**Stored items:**
>>>
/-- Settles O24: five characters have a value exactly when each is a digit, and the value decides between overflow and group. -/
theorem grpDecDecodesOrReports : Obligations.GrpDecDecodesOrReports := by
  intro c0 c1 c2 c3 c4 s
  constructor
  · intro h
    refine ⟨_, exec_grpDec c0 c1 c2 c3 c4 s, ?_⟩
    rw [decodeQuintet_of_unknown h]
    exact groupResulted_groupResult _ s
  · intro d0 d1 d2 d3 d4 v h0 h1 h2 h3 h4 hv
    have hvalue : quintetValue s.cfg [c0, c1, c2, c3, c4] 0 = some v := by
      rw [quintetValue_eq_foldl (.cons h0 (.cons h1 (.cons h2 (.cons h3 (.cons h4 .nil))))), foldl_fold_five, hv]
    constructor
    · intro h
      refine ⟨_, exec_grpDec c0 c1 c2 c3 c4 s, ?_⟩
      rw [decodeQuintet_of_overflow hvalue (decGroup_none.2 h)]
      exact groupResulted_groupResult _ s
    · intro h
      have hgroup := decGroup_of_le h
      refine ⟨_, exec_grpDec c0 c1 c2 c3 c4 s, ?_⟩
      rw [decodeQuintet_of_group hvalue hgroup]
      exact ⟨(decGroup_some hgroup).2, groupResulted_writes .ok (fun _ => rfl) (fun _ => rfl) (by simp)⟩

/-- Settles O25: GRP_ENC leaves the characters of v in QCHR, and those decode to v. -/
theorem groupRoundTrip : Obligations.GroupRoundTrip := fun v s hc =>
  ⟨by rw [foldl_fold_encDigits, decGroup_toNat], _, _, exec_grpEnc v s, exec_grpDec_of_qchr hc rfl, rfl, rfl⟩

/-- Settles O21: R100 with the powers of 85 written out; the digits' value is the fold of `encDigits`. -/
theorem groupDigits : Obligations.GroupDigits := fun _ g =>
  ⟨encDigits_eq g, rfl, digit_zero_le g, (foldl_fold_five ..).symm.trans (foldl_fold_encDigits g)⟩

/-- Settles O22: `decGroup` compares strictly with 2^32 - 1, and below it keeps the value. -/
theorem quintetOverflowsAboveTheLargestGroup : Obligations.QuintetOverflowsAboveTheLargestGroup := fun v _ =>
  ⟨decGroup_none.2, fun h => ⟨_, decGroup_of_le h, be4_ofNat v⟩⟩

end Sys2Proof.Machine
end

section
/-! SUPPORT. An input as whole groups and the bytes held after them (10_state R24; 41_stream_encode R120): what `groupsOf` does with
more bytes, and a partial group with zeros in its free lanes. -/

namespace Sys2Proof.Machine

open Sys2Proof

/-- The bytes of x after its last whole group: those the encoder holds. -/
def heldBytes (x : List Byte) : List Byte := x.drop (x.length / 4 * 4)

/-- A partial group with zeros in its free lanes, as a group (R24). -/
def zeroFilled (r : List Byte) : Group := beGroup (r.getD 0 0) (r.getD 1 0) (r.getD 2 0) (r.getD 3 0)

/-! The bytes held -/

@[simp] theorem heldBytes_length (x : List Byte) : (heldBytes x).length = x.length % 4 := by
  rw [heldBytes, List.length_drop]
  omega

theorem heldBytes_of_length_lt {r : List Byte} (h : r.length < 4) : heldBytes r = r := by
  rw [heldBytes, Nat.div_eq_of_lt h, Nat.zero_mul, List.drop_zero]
<<<
**The task:**
Your response should consist of the data above, duplicated exactly.

**The answer:**
/-- Settles O24: five characters have a value exactly when each is a digit, and the value decides between overflow and group. -/
theorem grpDecDecodesOrReports : Obligations.GrpDecDecodesOrReports := by
  intro c0 c1 c2 c3 c4 s
  constructor
  · intro h
    refine ⟨_, exec_grpDec c0 c1 c2 c3 c4 s, ?_⟩
    rw [decodeQuintet_of_unknown h]
    exact groupResulted_groupResult _ s
  · intro d0 d1 d2 d3 d4 v h0 h1 h2 h3 h4 hv
    have hvalue : quintetValue s.cfg [c0, c1, c2, c3, c4] 0 = some v := by
      rw [quintetValue_eq_foldl (.cons h0 (.cons h1 (.cons h2 (.cons h3 (.cons h4 .nil))))), foldl_fold_five, hv]
    constructor
    · intro h
      refine ⟨_, exec_grpDec c0 c1 c2 c3 c4 s, ?_⟩
      rw [decodeQuintet_of_overflow hvalue (decGroup_none.2 h)]
      exact groupResulted_groupResult _ s
    · intro h
      have hgroup := decGroup_of_le h
      refine ⟨_, exec_grpDec c0 c1 c2 c3 c4 s, ?_⟩
      rw [decodeQuintet_of_group hvalue hgroup]
      exact ⟨(decGroup_some hgroup).2, groupResulted_writes .ok (fun _ => rfl) (fun _ => rfl) (by simp)⟩

/-- Settles O25: GRP_ENC leaves the characters of v in QCHR, and those decode to v. -/
theorem groupRoundTrip : Obligations.GroupRoundTrip := fun v s hc =>
  ⟨by rw [foldl_fold_encDigits, decGroup_toNat], _, _, exec_grpEnc v s, exec_grpDec_of_qchr hc rfl, rfl, rfl⟩

/-- Settles O21: R100 with the powers of 85 written out; the digits' value is the fold of `encDigits`. -/
theorem groupDigits : Obligations.GroupDigits := fun _ g =>
  ⟨encDigits_eq g, rfl, digit_zero_le g, (foldl_fold_five ..).symm.trans (foldl_fold_encDigits g)⟩

/-- Settles O22: `decGroup` compares strictly with 2^32 - 1, and below it keeps the value. -/
theorem quintetOverflowsAboveTheLargestGroup : Obligations.QuintetOverflowsAboveTheLargestGroup := fun v _ =>
  ⟨decGroup_none.2, fun h => ⟨_, decGroup_of_le h, be4_ofNat v⟩⟩

end Sys2Proof.Machine
end

section
/-! SUPPORT. An input as whole groups and the bytes held after them (10_state R24; 41_stream_encode R120): what `groupsOf` does with
more bytes, and a partial group with zeros in its free lanes. -/

namespace Sys2Proof.Machine

open Sys2Proof

/-- The bytes of x after its last whole group: those the encoder holds. -/
def heldBytes (x : List Byte) : List Byte := x.drop (x.length / 4 * 4)

/-- A partial group with zeros in its free lanes, as a group (R24). -/
def zeroFilled (r : List Byte) : Group := beGroup (r.getD 0 0) (r.getD 1 0) (r.getD 2 0) (r.getD 3 0)

/-! The bytes held -/

@[simp] theorem heldBytes_length (x : List Byte) : (heldBytes x).length = x.length % 4 := by
  rw [heldBytes, List.length_drop]
  omega

theorem heldBytes_of_length_lt {r : List Byte} (h : r.length < 4) : heldBytes r = r := by
  rw [heldBytes, Nat.div_eq_of_lt h, Nat.zero_mul, List.drop_zero]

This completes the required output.